Populations and Samples

•A population consists of all items of interest for a particular decision or investigation. •A sample is a subset of the population. •Most populations are too large to deal with, thus sampling is necessary. •The purpose of sampling is to obtain sufficient information to draw a valid inference about a population.

Frequency Distribution

•Categorical data naturally define the groups in a frequency distribution. •A frequency distribution is a table that shows the number of observations in each of several non-overlapping groups. A graphical depiction of a frequency distribution in the form of a column chart is called a histogram. •To construct a frequency distribution, you need only count the number of observations that appear in each category. This can be done using the Excel COUNTIF function. •Frequencies may be expressed as a fraction, or proportion of the total; this is called relative frequency.

Dispersion in Statistics

•Dispersion refers to the degree of variation in the data, that is, the numerical spread (or compactness) of the data. Several statistical measures characterize dispersion: the range, interquartile range, variance, and standard deviation. •The range is the easiest to compute, and is the difference between the maximum value and the minimum value in the data set. •The difference between the first and third quartiles is often called the interquartile range, or the midspread. •A more commonly used measure of dispersion is the variance, whose computation depends on all of the data. The larger the variance, the more the data is spread out from the mean. •Essentially, the variance is the average of the squared deviations of the observations from the mean. •The standard deviation is the square root of the variance. The standard deviation is a popular measure of risk, particularly in financial analysis.

PivotTables

•Excel provides a powerful tool for distilling a complex database into meaningful information: PivotTables. PivotTables allows you to create custom summaries and charts of key information in the data and to drill down into a large set of data in numerous ways. •Dragging a field into the Filters area in the PivotTable field list allows you to add a third dimension to your analysis. •You may express the data in a PivotTable in various percentage views, such as the percentage of the grand total, percent of row total, percent of column total, and other options.

How would 10 raised to the power of 2 × 5 raised to the power of 3/ 100 - 73 be represented in an Excel spreadsheet?

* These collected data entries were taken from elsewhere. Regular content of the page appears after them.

@[simp] theorem landedCells_inputs (s : State) (r : List Event) : landedCells { s with inputs := r } = landedCells s := by
  simp only [landedCells, inFlight_inputs, State.db]

@[simp] theorem landedTables_inputs (s : State) (r : List Event) :
    landedTables { s with inputs := r } = landedTables s := by
  simp only [landedTables, inFlight_inputs, State.lutEntry]

/-- The command in execution, with its effect. -/
theorem inFlight_some {s : State} {e : Effect} (h : inFlight s = some e) :
    s.phase = .busy ∧ commandEffect (decode s.lastcmd) s = .ok e := by
  cases hp : s.phase with
  | idle => simp [inFlight, hp] at h
  | busy =>
    refine ⟨rfl, ?_⟩
    simp only [inFlight, hp] at h
    cases hc : commandEffect (decode s.lastcmd) s with
    | error k => rw [hc] at h; cases h
    | ok e' => rw [hc] at h; obtain rfl := Option.some.inj h; rfl

theorem inFlight_idle {s : State} (h : s.phase = .idle) : inFlight s = none := by simp only [inFlight, h]

theorem inFlight_ok {s : State} {e : Effect} (hp : s.phase = .busy) (h : commandEffect (decode s.lastcmd) s = .ok e) :
    inFlight s = some e := by
  simp only [inFlight, hp, h]
  rfl

theorem inFlight_error {s : State} {k : ErrKind} (h : commandEffect (decode s.lastcmd) s = .error k) :
    inFlight s = none := by
  cases hp : s.phase with
  | idle => exact inFlight_idle hp
  | busy =>
    simp only [inFlight, hp, h]
    rfl

/-- With no `BUILD` in execution a host read of a table entry returns the entry (R45, R333). -/
theorem lutSeen_settled {s : State} (h : ¬ (s.phase = .busy ∧ (decode s.lastcmd).isBuild = true)) (k : Fin 3)
    (v : Fin 256) : lutSeen s k v = s.lutEntry k v := by
  rw [lutSeen]
  cases hin : inFlight s with
  | none => rfl
  | some e =>
    obtain ⟨hp, hc⟩ := inFlight_some hin
    have hb : (decode s.lastcmd).isBuild = false := Bool.eq_false_iff.2 fun hb => h ⟨hp, hb⟩
    have hl : e.lut = none := by
      rcases effect_cases hc with ⟨_, _, _, _, _, _, _, _, hl, _⟩ | ⟨_, _, _, _, _, hl⟩
      · exact hl
      · rw [hb] at hl
        simpa using hl
    simp only [hl]


theorem inDstRegion_iff {s : State} {a : Nat} :
    inDstRegion s a = true ↔
      ∃ e, inFlight s = some e ∧ s.dstBase.toNat ≤ a ∧ a < s.dstBase.toNat + e.outLen := by
  cases h : inFlight s with
  | none => simp [inDstRegion, h]
  | some e =>
    simp only [inDstRegion, h, Bool.and_eq_true, decide_eq_true_eq]
    exact ⟨fun h => ⟨e, rfl, h⟩, fun ⟨_, he, h⟩ => Option.some.inj he ▸ h⟩

theorem inSrcRegion_iff {s : State} {a : Nat} :
    inSrcRegion s a = true ↔
      ∃ e, inFlight s = some e ∧ e.outLen ≠ 0 ∧ s.srcBase.toNat ≤ a ∧ a < s.srcBase.toNat + s.srcLen.toNat := by
  cases h : inFlight s with
  | none => simp [inSrcRegion, h]
  | some e =>
    simp only [inSrcRegion, h, Bool.and_eq_true, decide_eq_true_eq, and_assoc]
    exact ⟨fun h => ⟨e, rfl, h⟩, fun ⟨_, he, h⟩ => Option.some.inj he ▸ h⟩

/-! The moves. -/

theorem step_regWrite {s : State} {off : BitVec 12} {v : Word} {rest : List Event}
    (h : s.inputs = .regWrite off v :: rest) (ho : off.toNat % 4 = 0) :
    step s = .next (writeReg { s with inputs := rest } (regAt s.cfg off) v) := by
  simp only [step, h, takeMove, hostWrite]
  exact if_neg (not_not.2 ho)

theorem step_regRead {s : State} {off : BitVec 12} {rest : List Event} (h : s.inputs = .regRead off :: rest)
    (ho : off.toNat % 4 = 0) :
    step s = .next { s with
      inputs := rest, hostData := readReg s (regAt s.cfg off), freeCount := s.freeCount + 1 } := by
  simp only [step, h, takeMove, hostRead, readReg_inputs]
  exact if_neg (not_not.2 ho)

theorem step_memWrite {s : State} {a : Nat} {b : Byte} {rest : List Event} (h : s.inputs = .memWrite a b :: rest)
    (ha : a < s.cfg.fmBytes) :
    step s = .next { s with
      inputs := rest, fm := s.fm.write a b, disturbed := s.disturbed || inSrcRegion s a || inDstRegion s a } := by
  simp only [step, h, takeMove, hostMemWrite, if_pos ha, inSrcRegion_inputs, inDstRegion_inputs]

theorem step_memRead {s : State} {a : Nat} {rest : List Event} (h : s.inputs = .memRead a :: rest)
    (ha : a < s.cfg.fmBytes) :
    step s = .next { s with
      inputs := rest, hostData := (memSeen s a).setWidth 32, freeCount := s.freeCount + 1 } := by
  simp only [step, h, takeMove, hostMemRead, if_pos ha, memSeen_inputs]

theorem step_reset {s : State} {rest : List Event} (h : s.inputs = .reset :: rest) :
    step s = .next (resetMove { s with inputs := rest }) := by
  simp only [step, h, takeMove]

/-- The engine's complete step, with the mark of R84 taken into account. -/
def engineEnd (s : State) : State :=
  let t := complete (commandEffect (decode s.lastcmd) s) s
  if s.disturbed then scramble s t else t

theorem engineMove_busy {s : State} (h : s.phase = .busy) : engineMove s = .next (engineEnd s) := by
  simp only [engineMove, h, engineStep, exec_eq]
  rfl

theorem engineMove_idle {s : State} (h : s.phase = .idle) : engineMove s = .next s := by simp only [engineMove, h]

theorem step_engine {s : State} {rest : List Event} (h : s.inputs = .engine :: rest) :
    step s = engineMove { s with inputs := rest } := by
  simp only [step, h, takeMove]

theorem step_nil {s : State} (h : s.inputs = []) : step s = engineMove s := by simp only [step, h]

/-- Everything a step can do: a register write, a read, a write or a read of a byte, a complete step, nothing, or
reset. -/
theorem step_cases {s t : State} (h : step s = .next t) :
    (∃ off v rest, s.inputs = .regWrite off v :: rest ∧ off.toNat % 4 = 0 ∧
        t = writeReg { s with inputs := rest } (regAt s.cfg off) v) ∨
      (∃ rest d, t = { s with inputs := rest, hostData := d, freeCount := s.freeCount + 1 } ∧
        ((∃ off, s.inputs = .regRead off :: rest ∧ off.toNat % 4 = 0) ∨
          ∃ a, s.inputs = .memRead a :: rest ∧ a < s.cfg.fmBytes)) ∨
      (∃ a b rest, s.inputs = .memWrite a b :: rest ∧ a < s.cfg.fmBytes ∧
        t = { s with
          inputs := rest, fm := s.fm.write a b, disturbed := s.disturbed || inSrcRegion s a || inDstRegion s a }) ∨
      (∃ rest, (s.inputs = .engine :: rest ∨ s.inputs = [] ∧ rest = []) ∧
        ((s.phase = .busy ∧ t = engineEnd { s with inputs := rest }) ∨ (s.phase = .idle ∧ t = { s with inputs := rest }))) ∨
      ∃ rest, s.inputs = .reset :: rest ∧ t = resetMove { s with inputs := rest } := by
  have engine : ∀ u : State, engineMove u = .next t →
      (u.phase = .busy ∧ t = engineEnd u) ∨ (u.phase = .idle ∧ t = u) := by
    intro u hu
    cases hp : u.phase with
    | busy =>
      rw [engineMove_busy hp] at hu
      exact .inl ⟨rfl, (Host.Outcome.next.inj hu).symm⟩
    | idle =>
      rw [engineMove_idle hp] at hu
      exact .inr ⟨rfl, (Host.Outcome.next.inj hu).symm⟩
  cases hi : s.inputs with
  | nil =>
    rw [step_nil hi] at h
    refine .inr (.inr (.inr (.inl ⟨[], .inr ⟨rfl, rfl⟩, ?_⟩)))
    have e : ({ s with inputs := [] } : State) = s := by
      cases s
      cases hi
      rfl
    rw [e]
    exact engine s h
  | cons e rest =>
    cases e with
    | regWrite off v =>
      by_cases ho : off.toNat % 4 = 0
      · rw [step_regWrite hi ho] at h
        exact .inl ⟨off, v, rest, rfl, ho, (Host.Outcome.next.inj h).symm⟩
      · simp only [step, hi, takeMove, hostWrite] at h
        rw [if_pos ho] at h
        cases h
    | regRead off =>
      by_cases ho : off.toNat % 4 = 0
      · rw [step_regRead hi ho] at h
        exact .inr (.inl ⟨rest, _, (Host.Outcome.next.inj h).symm, .inl ⟨off, rfl, ho⟩⟩)
      · simp only [step, hi, takeMove, hostRead] at h
        rw [if_pos ho] at h
        cases h
    | memWrite a b =>
      by_cases ha : a < s.cfg.fmBytes
      · rw [step_memWrite hi ha] at h
        exact .inr (.inr (.inl ⟨a, b, rest, rfl, ha, (Host.Outcome.next.inj h).symm⟩))
      · simp only [step, hi, takeMove, hostMemWrite, if_neg ha] at h
        cases h
    | memRead a =>
      by_cases ha : a < s.cfg.fmBytes
      · rw [step_memRead hi ha] at h
        exact .inr (.inl ⟨rest, _, (Host.Outcome.next.inj h).symm, .inr ⟨a, rfl, ha⟩⟩)
      · simp only [step, hi, takeMove, hostMemRead, if_neg ha] at h
        cases h
    | engine =>
      rw [step_engine hi] at h
      have := engine { s with inputs := rest } h
      exact .inr (.inr (.inr (.inl ⟨rest, .inl rfl, this⟩)))
    | reset =>
      rw [step_reset hi] at h
      exact .inr (.inr (.inr (.inr ⟨rest, rfl, (Host.Outcome.next.inj h).symm⟩)))

/-- One step more of a run. -/
theorem run_succ {M : Host.Core} {k : Nat} {s t : M.State} (h : M.step s = .next t) : M.run (k + 1) s = M.run k t := by
  simp only [Host.Core.run, h]

end Sys2Proof.Machine
end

•Formulas in Excel use common mathematical operators: •Addition + •Subtraction - •Multiplication * •Division / •Raised to the Power of (Exponentiation) ^ 10^2 * 5^3 / 100 -73

Measures of Shape

•Histograms of sample data can take on a variety of different shapes. •Skewness describes the lack of symmetry of data. •Histograms that have more mass of data on the left and tail off to the right are called positively skewed. Those that have more mass on the right and tail off to the left are called negatively skewed. •The coefficient of skewness measures the degree of asymmetry of observations around the mean. •Kurtosis refers to the peakedness or flatness of a histogram.

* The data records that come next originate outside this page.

/-- The row 0xFFFFFFFF of part 2. -/
theorem test_illegal : after (.illegal 0xFFFFFFFF#32) idle report = some (6, 6, 0, 3) := by decide

/-- V-A8: a table for each channel, and the alpha passed through. -/
theorem test_apply : after (.apply false)
    { image 1 1 [10, 20, 30, 40] with
      lut := tablesOf fun k v => BitVec.ofNat 8 (if k = 0 then v.val else if k = 1 then 0 else 255 - v.val) } (dst 4) =
    some [10, 0, 225, 40] := by decide +kernel

/-- V-A6: solarize on a 1-channel source, full and monochrome. -/
theorem test_apply_one_channel :
    after (.apply false) { image 1 1 [86] with lut := sameTables solarizeEntry } (dst 4) = some [2, 2, 2, 255] ∧
      after (.apply true) { image 1 1 [86] with lut := sameTables solarizeEntry } (dst 2) = some [2, 0] := by decide +kernel

/-- The image `m43`. -/
def m43 : State := image 4 3 [10, 20, 30, 40, 50, 60, 70, 80, 90, 100, 110, 120]

/-- The image `m5`. -/
def m5 : State :=
  image 5 5 [10, 10, 10, 10, 10, 10, 200, 10, 10, 10, 10, 10, 10, 12, 10, 10, 10, 14, 10, 10, 10, 10, 10, 10, 10]

/-- V-C3: the window runs along a row first. V-C6n: a negative rational divisor, clamped both ways. -/
theorem test_conv : after (.conv true false) (withKernel m43 1 [0, 0, 0, 0, 0, 1, 0, 0, 0] 1 1) (dst 12) =
      some [10, 20, 30, 40, 50, 70, 80, 80, 90, 100, 110, 120] ∧
    after (.conv true false) (withKernel m5 1 [-1, -1, -1, -1, 8, -1, -1, -1, -1] (-9) 2) (dst 25) =
      some [10, 10, 10, 10, 10, 10, 0, 43, 0, 10, 10, 43, 44, 0, 10, 10, 1, 0, 1, 10, 10, 10, 10, 10, 10] := by
  decide +kernel

/-- V-C8, with a weight count that only median mode accepts, and the line buffer of R266 (3) after five rows. -/
theorem test_conv_median : after (.conv true true) (withKernel m5 1 [7] 1 1) (dst 25) = some (List.replicate 25 10) ∧
    after (.conv true true) (withKernel m43 1 [7] 1 1) (fun t => t.lb.map (·.tag)) =
      some [some 0, some 1, some 2, none, none] := by decide +kernel

/-! ## One step of the register port -/

/-- Trace T2: a locked write sets `OVR`, and `IRQEN` is not locked. -/
theorem test_write_lock :
    afterStep { idle with phase := .busy, inputs := [.regWrite 0x050#12 7#32] } (fun t => (t.lutParam, t.irqst)) =
      some (0#32, 4#3) ∧
    afterStep { idle with phase := .busy, inputs := [.regWrite 0x014#12 4#32] } (fun t => (t.irqen, t.irqst)) =
      some (4#3, 0#3) := by decide +kernel

/-- Trace T3: a weight keeps 16 bits and reads sign-extended. -/
theorem test_weight_window :
    afterStep { idle with inputs := [.regWrite 0x10C#12 0x0001FFFF#32] } (fun t => t.kw.getD 3 0) = some 0xFFFF#16 ∧
      afterStep { idle with kw := List.replicate 25 0xFFFF#16, inputs := [.regRead 0x10C#12] } (·.hostData) =
        some 0xFFFFFFFF#32 := by decide +kernel

/-- Trace T3: the last table entry is at 0xFFC; the first unmapped word after `KW` reads 0. -/
theorem test_table_window :
    afterStep { idle with inputs := [.regWrite 0xFFC#12 0x1234#32] } (fun t => t.lutEntry 2 255) = some 0x34#8 ∧
      afterStep { idle with hostData := 5, inputs := [.regRead 0x164#12] } (·.hostData) = some 0#32 := by decide +kernel

/-- Trace T1: a write of 1 clears an `IRQST` bit. -/
theorem test_irq_acknowledge :
    afterStep { idle with irqst := 3, inputs := [.regWrite 0x018#12 2#32] } (·.irqst) = some 1#3 := by decide +kernel

/-- R111, R112: `RUN CONV` is a write to `CMD`, the engine's step, and the host's read of `STATUS`. -/
theorem test_run_script : pseudoRun (.conv true true) =
    [.regWrite 0x004#12 0x00030001#32, .engine, .regRead 0x008#12] := by decide

/-! ## Witnesses: for each statement with hypotheses, states and operands that meet them -/

/-- What holds of `f` of the next state, from one evaluation. -/
theorem of_after {α : Type} {i : Instr} {s u : State} {f : State → α} {b : α} (h : after i s f = some b)
    (hu : exec i s = .next u) : f u = b := by
  rw [after, hu] at h
  exact Option.some.inj h

/-- A 2 by 2 image of depth 4 at 0, its full output at the last 16 bytes of frame memory. -/
def edge : State := { image 2 2 (List.range 16) with dstBase := 112 }

/-- A 2 by 2 image of depth 1 at the last 4 bytes of frame memory, its full output just below it. -/
def edge1 : State := { image 2 2 [] with srcLen := 4, srcBase := 124, dstBase := 108 }

/-- `edge` with `GRAY.LUMA` in execution and moves to come. -/
def busyEdge (moves : List Event) : State :=
  { edge with lastcmd := 0x00000004, status := 1, phase := .busy, inputs := moves }

theorem edge_source : SourceOk edge 4 := by constructor <;> decide
theorem edge_dest : DestOk edge false := by constructor <;> decide
theorem edge_dest_mono : DestOk { edge with dstBase := 124 } true := by constructor <;> decide
theorem edge_wf : edge.fm.wf = true := by decide +kernel
theorem edge1_source : SourceOk edge1 1 := by constructor <;> decide
theorem edge1_dest : DestOk edge1 false := by constructor <;> decide
theorem edge1_wf : edge1.fm.wf = true := by decide

theorem slots_fit {i : Nat} {x : LineSlot}
    (h : (List.replicate 5 ⟨none, List.replicate 24 0#8⟩ : LineBuffer)[i]? = some x) : slotFits cfg i x := by
  obtain rfl := List.eq_of_mem_replicate (List.mem_of_getElem? h)
  exact ⟨rfl, by rintro q ⟨⟩⟩

/-- The image `m43` with the Gaussian kernel. -/
def gauss : State := withKernel m43 1 [1, 2, 1, 2, 4, 2, 1, 2, 1] 16 1

theorem gauss_inv : gauss.Inv where
  cfgValid := by decide
  status := .inr (.inl ⟨rfl, .inl rfl, rfl⟩)
  weights := by decide
  slots := by decide
  slotsFit := fun _ _ => slots_fit
  memory := by decide +kernel
  memoryBelow := by decide +kernel
  calm := by decide

theorem gauss_source : SourceOk gauss 1 := by constructor <;> decide
theorem gauss_dest : DestOk gauss true := by constructor <;> decide
theorem gauss_dest_full : DestOk gauss false := by constructor <;> decide
theorem gauss_kernel : KernelOk gauss false := by constructor <;> decide
theorem gauss_wf : gauss.fm.wf = true := by decide +kernel

/-- A row of the widest line, of depth 1, and the largest radius. -/
def widest : State := withKernel (image 6 5 (List.range 30)) 2 (List.replicate 25 1) 25 1

theorem witness_DecodeInvertsEncode : (Instr.buildUnknown8to15 8#4).wellFormed = true ∧
    (Instr.buildUnknown8to15 15#4).wellFormed = true ∧ (Instr.grayUnknown4to7 4#4 15#4 true).wellFormed = true ∧
    (Instr.grayUnknown4to7 7#4 0#4 false).wellFormed = true ∧ (Instr.grayUnknown8to15 8#4 0#4 false).wellFormed = true ∧
    (Instr.grayUnknown8to15 15#4 15#4 true).wellFormed = true ∧ (Instr.illegal 0xFFFFFFFF#32).wellFormed = true ∧
    (Instr.illegal 0x00000006#32).wellFormed = true := by decide

theorem witness_OpcodeTableAgreesWithDecoder :
    ∃ a b, opcodeTable[17]? = some a ∧ opcodeTable[18]? = some b ∧ ∃ z, opcodeTable[19]? = some z := ⟨_, _, rfl, rfl, _, rfl⟩

theorem witness_ReservedWordsFailAsIllegal : reservedWord 0x00040000#32 = true ∧ reservedWord 0x00001104#32 = true ∧
    ({ idle with inputs := [.regWrite 0x004#12 0x00040000#32, .engine] } : State).phase = .idle := by decide

theorem witness_AcceptStepLatchesCommand :
    ({ idle with inputs := [.regWrite 0x004#12 2#32] } : State).phase = .idle ∧
      (busyEdge [.regWrite 0x004#12 2#32]).phase = .busy := by decide

theorem witness_EngineTurnRunsDecodedCommand :
    ((busyEdge [.engine]).phase = .busy ∧ (busyEdge [.engine]).disturbed = false) ∧
      ((busyEdge []).phase = .busy ∧ (busyEdge []).inputs = []) ∧ (Instr.grayLuma false).wellFormed = true ∧
      ({ busyEdge [.engine] with disturbed := true } : State).disturbed = true ∧
      ({ idle with inputs := [.engine] } : State).phase = .idle ∧ (idle.phase = .idle ∧ idle.inputs = []) := by decide

theorem witness_FailedCommandChangesFiveItems :
    commandEffect (.illegal 0xFFFFFFFF#32) idle = .error .illegalCommand ∧
      ∃ t, exec (.illegal 0xFFFFFFFF#32) idle = .next t ∧ t.errcode ≠ 0#4 := ⟨rfl, _, rfl, by decide⟩

theorem witness_CommandsChangeOnlyResults :
    (∃ t, exec .nop idle = .next t ∧ t.errcode = 0#4) ∧ (∃ t, exec .buildUnknown7 idle = .next t ∧ t.errcode ≠ 0#4) ∧
      Instr.nop.isBuild = false ∧ Instr.buildInvert.isConv = false ∧ Instr.buildInvert.depthOut = none :=
  ⟨⟨_, rfl, by decide⟩, ⟨_, rfl, by decide⟩, rfl, rfl, rfl⟩

theorem witness_NopCompletes :
    ({ idle with inputs := [.regWrite 0x004#12 0#32, .engine] } : State).phase = .idle := rfl

theorem witness_ValidCompletes : SourceOk edge 4 ∧ SourceOk edge1 1 := ⟨edge_source, edge1_source⟩

theorem witness_UnknownAndIllegalCommandsFail :
    (Instr.grayUnknown8to15 15#4 15#4 true).isUnknown = true ∧ (Instr.illegal 6#32).isIllegal = true := by decide

theorem witness_GrayLumaWritesLuminance : SourceOk edge 4 ∧ DestOk edge false ∧ edge.fm.wf = true :=
  ⟨edge_source, edge_dest, edge_wf⟩

theorem witness_GrayAverageWritesMean :
    SourceOk { edge with dstBase := 124 } 4 ∧ DestOk { edge with dstBase := 124 } true ∧ edge.fm.wf = true :=
  ⟨by constructor <;> decide, edge_dest_mono, edge_wf⟩

theorem witness_GraySimpleCopiesChannel : SourceOk edge 4 ∧ DestOk edge false ∧ edge.fm.wf = true ∧
    (2#4).toNat < 3 ∧ 3 ≤ (3#4).toNat := ⟨edge_source, edge_dest, edge_wf, by decide, by decide⟩

theorem witness_GrayKeepsGrayPixels : let s := image 1 1 [9, 9, 9, 4]
    SourceOk s 4 ∧ DestOk s false ∧ s.fm.wf = true ∧
      (∀ x y, x < s.width.toNat → y < s.height.toNat →
        sourceByte s 4 x y 0 = sourceByte s 4 x y 1 ∧ sourceByte s 4 x y 1 = sourceByte s 4 x y 2) ∧
      (2#4).toNat < 3 ∧ ∃ t, exec (.grayLuma false) s = .next t := by
  refine ⟨by constructor <;> decide, by constructor <;> decide, by decide, ?_, by decide, _, rfl⟩
  intro x y hx hy
  obtain rfl : x = 0 := Nat.lt_one_iff.1 hx
  obtain rfl : y = 0 := Nat.lt_one_iff.1 hy
  decide

theorem witness_PosterizeFillsTables : 2 ≤ ({ idle with lutParam := 2 } : State).lutParam.toNat ∧
    ({ idle with lutParam := 1 } : State).lutParam.toNat < 2 := by decide

theorem witness_TablesHaveTheirShape :
    (∃ t, exec .buildBrightness idle = .next t) ∧ (∃ t, exec .buildThreshold idle = .next t) ∧
      (∃ t, exec .buildPosterize { idle with lutParam := 2 } = .next t ∧ t.errcode = 0#4) ∧
      (∃ t, exec .buildPosterize { idle with lutParam := 256 } = .next t ∧ t.errcode = 0#4) ∧
      (∃ t, exec .buildContrast idle = .next t) ∧ 0 ≤ idle.lutParam.toInt ∧ idle.lutParam.toInt ≤ 0 ∧
      (∃ t, exec .buildInvert idle = .next t) ∧ (∃ t, exec .buildSolarize idle = .next t) ∧ (0 : Fin 256) < 255 :=
  ⟨⟨_, rfl⟩, ⟨_, rfl⟩, ⟨_, rfl, by decide⟩, ⟨_, rfl, by decide⟩, ⟨_, rfl⟩, by decide, by decide, ⟨_, rfl⟩, ⟨_, rfl⟩, by decide⟩

theorem witness_ApplyRemapsColours : (SourceOk edge 4 ∧ DestOk edge false ∧ edge.fm.wf = true) ∧
    SourceOk edge1 1 ∧ DestOk edge1 false ∧ edge1.fm.wf = true :=
  ⟨⟨edge_source, edge_dest, edge_wf⟩, edge1_source, edge1_dest, edge1_wf⟩

theorem witness_ConvWeightedWritesQuotient : (SourceOk gauss 1 ∧ DestOk gauss true ∧ KernelOk gauss false ∧
      gauss.fm.wf = true) ∧ SourceOk widest 1 ∧ DestOk widest true ∧ KernelOk widest false ∧ widest.fm.wf = true :=
  ⟨⟨gauss_source, gauss_dest, gauss_kernel, gauss_wf⟩, by constructor <;> decide, by constructor <;> decide,
    by constructor <;> decide, by decide +kernel⟩

theorem witness_ConvMedianWritesMedian : let s := withKernel m43 1 [7] 1 1
    SourceOk s 1 ∧ DestOk s false ∧ KernelOk s true ∧ s.fm.wf = true :=
  ⟨by constructor <;> decide, by constructor <;> decide, by constructor <;> decide, gauss_wf⟩

theorem witness_ConvLeavesLastRowsBuffered : gauss.Inv ∧ SourceOk gauss 1 ∧ DestOk gauss true ∧ KernelOk gauss false ∧
    (∃ t, exec (.conv true false) gauss = .next t) ∧ (2 < gauss.height.toNat ∧ gauss.height.toNat ≤ 2 + gauss.cfg.nr) ∧
    ∀ q, q < gauss.height.toNat → gauss.height.toNat ≤ q + gauss.cfg.nr → q % gauss.cfg.nr ≠ 4 :=
  ⟨gauss_inv, gauss_source, gauss_dest, gauss_kernel, ⟨_, rfl⟩, by decide, by decide⟩

theorem witness_StreamedConvEqualsDirect : gauss.Inv ∧ SourceOk gauss 1 ∧ DestOk gauss false ∧ KernelOk gauss false :=
  ⟨gauss_inv, gauss_source, gauss_dest_full, gauss_kernel⟩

Statistical Notation and Measures of Location

•In statistical notation, the elements of a data set are typically labeled as subscripted variables. •Measures of location provide estimates of a single value that in some fashion represents the "centering" of a set of data. The most common is the average. The average is formally called the arithmetic mean (or simply the mean) which is the sum of the observations divided by the number of observations. •The measure of location that specifies the middle value when the data are arranged from least to greatest is the median. Half of the data are below the median, and half of the data are above it. •A third measure of location is the mode. The mode is the observation that occurs most frequently. The mode is most useful for data sets that contain a relatively small number of unique values. •A fourth measure of location that is used occasionally is the midrange. This is simply the average of the largest and smallest values in the dataset.

Excel Charts (other than column and bar)

•Line charts provide a useful means for displaying data over time. •For many types of data, we are interested in understanding the relative proportion of each data source to the total. A pie chart displays this by partitioning a circle into pie-shaped areas showing the relative proportions. •An area chart combines the features of a pie chart with those of line charts. •A scatter chart shows the relationship between two variables and consist of observations of pairs of variable data. •A bubble chart is a type of scatter chart in which the size of the data corresponds to the value of a third variable; consequently, it is a way to plot three variables in two dimensions. •A combination chart displays multiple data series on the same chart using different chart types such as a column chart and a line chart. •Radar charts show multiple metrics on a spider web, thus allowing plotting of multiple dimensions of several data series. This is a useful chart to compare survey data from one time period to another or to compare performance of different entities such as factories, companies, and so on using the same criteria. •A stock chart allows you to plot stock prices, such as daily high, low, and close values.

Coefficient of Variation

•The coefficient of variation (CV) provides a relative measure of the dispersion in data relative to the mean and is defined as CV=Standard Deviation/Mean. •The coefficient of variation provides a relative measure of risk to return. The smaller the coefficient of variation, the smaller the relative risk is for the return provided. •The reciprocal of the coefficient of variation, called return to risk, is often used because it is easier to interpret.

Excel Charts

•To create a chart in Excel, it is best to first highlight the range of the data you wish to chart. Click the Insert tab in the Excel ribbon, click the chart type, and then click a chart subtype that you want to use. •Excel distinguishes between vertical and horizontal charts, calling the former column charts and the latter bar charts. •A clustered column chart compares values across categories using vertical rectangles. •A stacked column chart displays the contribution of each value to the total by stacking the rectangles.

Measures of Association

•Two variables have a strong statistical relationship with one another if they appear to move together. •Covariance is a measure of the linear association between two variables, X and Y. •Correlation is a measure of the linear relationship between two variables, X and Y, which does not depend on the units of measurement. Correlation is measured by the correlation coefficient. •For two variables, a positive correlation coefficient indicates a linear relationship exists for which one variable increases as the other also increases.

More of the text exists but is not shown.